Exercise aim:
For the listing below, output exactly the lines from the line with "vector (L2.4). -/" up to and including the line with "def s5 : State", and no other lines.

Input records:

/-! Decoding: one word per opcode, written out from R58 and R60, and the assembly words of L2.3. -/

theorem test_decode_nop : decode .fifteen 0b00000101 = .nop 5 := by decide
theorem test_decode_lda : decode .fifteen 0b00011110 = .lda 14 := by decide
theorem test_decode_add : decode .fifteen 0b00101111 = .add 15 := by decide
theorem test_decode_sub : decode .fifteen 0b00111111 = .sub 15 := by decide
theorem test_decode_sta : decode .fifteen 0b01001111 = .sta 15 := by decide
theorem test_decode_ldi : decode .fifteen 0b01011010 = .ldi 10 := by decide
theorem test_decode_jmp : decode .fifteen 0b01100001 = .jmp 1 := by decide
theorem test_decode_jc : decode .fifteen 0b01110101 = .jc 5 := by decide
theorem test_decode_jz : decode .fifteen 0b10000100 = .jz 4 := by decide
theorem test_decode_out : decode .fifteen 0b10011001 = .out 9 := by decide
theorem test_decode_10 : decode .fifteen 0b10100111 = .unassigned10 7 := by decide
theorem test_decode_11 : decode .fifteen 0b10110001 = .unassigned11 1 := by decide
theorem test_decode_12 : decode .fifteen 0b11000010 = .unassigned12 2 := by decide
theorem test_decode_13 : decode .fifteen 0b11010100 = .unassigned13 4 := by decide
theorem test_decode_14 : decode .fifteen 0b11101000 = .unassigned14 8 := by decide
theorem test_decode_hlt : decode .fifteen 0b11110011 = .hlt 3 := by decide
theorem test_decode_otherHlt : decode .ten 0b10100111 = .hlt 7 ∧ decode .ten 0b11110001 = .unassigned10 1 ∧
    decode .ten 0b10110010 = .unassigned11 2 := by decide
theorem test_decode_upperByteIgnored : decodeCell .fifteen 0xFF5A = .ldi 10 := by decide
theorem test_decodeTableWord : decodeTableWord 8 0x2F = some (.add 15) := by decide
theorem test_assemble_otherHlt : assemble .twelve ⟨.hlt, none⟩ = some 0xC0 := by decide
theorem test_assemble_L2_3 :
    [assemble .fifteen ⟨.nop, none⟩, assemble .fifteen ⟨.lda, some 14⟩, assemble .fifteen ⟨.sub, some 15⟩, assemble .fifteen ⟨.jmp, some 1⟩,
      assemble .fifteen ⟨.jz, some 4⟩, assemble .fifteen ⟨.out, none⟩, assemble .fifteen ⟨.hlt, none⟩] =
    [some 0x00, some 0x1E, some 0x3F, some 0x61, some 0x84, some 0x90, some 0xF0] := by decide

/-! Control words and ROM addresses (L2.1, L2.2), and the checksum of R112. -/

theorem test_signals_fetchWords : ofSignals [.mi, .co] = 0x2002 ∧ ofSignals [.ro, .ii, .ce] = 0x1028 := by decide
theorem test_signals_subWord : ofSignals [.eo, .ai, .su, .fi] = 0x8340 := by decide
theorem test_romAddress_jzTaken : romAddress 0b10 8 2 = 322 := by decide
theorem test_romAddress_last : romAddress 0b11 15 7 = 511 := by decide
theorem test_reference_jcRows : referenceRom .fifteen 186 = 0x4010 ∧ referenceRom .fifteen 58 = 0 := by decide
theorem test_reference_hlt : referenceRom .fifteen 506 = 0x0001 := by decide
theorem test_reference_otherHlt : referenceRom .ten 82 = 0x0001 ∧ referenceRom .ten 122 = 0 := by decide
theorem test_reference_sum : ((List.range 512).map fun a => (referenceRom .fifteen a).toNat).sum = 1205460 := by decide +kernel
theorem test_parseLine : parseLine "1000001101000000".toList = some 0x8340 := by decide
theorem test_parseLine_tooShort : parseLine "001000000000001".toList = none := by decide
theorem test_parseLine_badCharacter : parseLine "00100000000000x2".toList = none := by decide
theorem test_load_threeLines :
    (loadFirmware (some ["# c".toList, "0010000000000010".toList, [], "0001000000101000".toList,
      "1000001101000000".toList])).map (fun r => [romRead r.1 r.2 0, romRead r.1 r.2 1, romRead r.1 r.2 2, romRead r.1 r.2 3]) =
    some [0x2002, 0x1028, 0x8340, 0] := by decide +kernel

/-! The ALU (L1.5, L2.5). -/

theorem test_alu_source : aluCompute 250 10 false = ⟨4, false, true⟩ ∧ aluCompute 5 5 true = ⟨0, true, true⟩ := by decide
theorem test_alu_sums : aluCompute 0 0 false = ⟨0, true, false⟩ ∧ aluCompute 128 128 false = ⟨0, true, true⟩ ∧
    aluCompute 255 255 false = ⟨254, false, true⟩ ∧ aluCompute 255 0 false = ⟨255, false, false⟩ := by decide
theorem test_alu_differences : aluCompute 0 1 true = ⟨255, false, false⟩ ∧ aluCompute 5 10 true = ⟨251, false, false⟩ ∧
    aluCompute 7 0 true = ⟨7, false, true⟩ ∧ aluCompute 1 255 true = ⟨2, false, false⟩ := by decide

/-! One HIGH tick per control-signal vector (L2.4). -/

def s1 : State := withWord 0x2002 { running with pc := 7 }
def s3 : State := withWord 0x004A { running with mar := 3, bus := 5, ram := [(3, 7), (7, 9)] }
def s4 : State := withWord 0x008C { running with mar := 4, a := 33, ram := [(4, 0x1FF)] }
def s5 : State := withWord 0x000C { running with mar := 4, bus := 77, ram := [(4, 5)] }
def s6 : State := withWord 0x0030 { running with ir := 0x5A }
def s7 : State := withWord 0x5010 { running with ir := 0x63, pc := 9 }
def s8 : State := withWord 0x6002 { running with pc := 9 }
def s9 : State := withWord 0x8000 { running with flags := 0b01, aluZ := true }
def s10 : State := withWord 0x0040 { running with bus := 99, a := 1 }
def s11 : State := withWord 0x0540 { running with a := 3, b := 4 }
def s12 : State := withWord 0x00C0 { running with a := 8 }
def s13 : State := withWord 0x0300 { running with a := 3, b := 4 }
def s14 : State := withWord 0x8200 { running with a := 3, b := 4, aluC := true }
def s15 : State := withWord 0x0018 { running with ir := 0x11 }
def s16 : State := withWord 0x3000 { running with pc := 255 }
def s17 : State := withWord 0x0881 { running with a := 21 }
def s19 : State := withWord 0x0048 { running with mar := 5, ram := [(5, 0x1F3)] }
def s20 : State := withWord 0x8140 { running with a := 250, b := 10 }
/-- A pass under the word `w` at MAR `m`, with 128 cells of RAM. -/
def passAt (w : ControlWord) (m : Byte) : State := { running with cw := w, mar := m, ramSize := 128 }
def sOut : State := withWord 0x0048 { running with mar := 128, ramSize := 128 }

Answer box:
/-! One HIGH tick per control-signal vector (L2.4). -/

def s1 : State := withWord 0x2002 { running with pc := 7 }
def s3 : State := withWord 0x004A { running with mar := 3, bus := 5, ram := [(3, 7), (7, 9)] }
def s4 : State := withWord 0x008C { running with mar := 4, a := 33, ram := [(4, 0x1FF)] }
def s5 : State := withWord 0x000C { running with mar := 4, bus := 77, ram := [(4, 5)] }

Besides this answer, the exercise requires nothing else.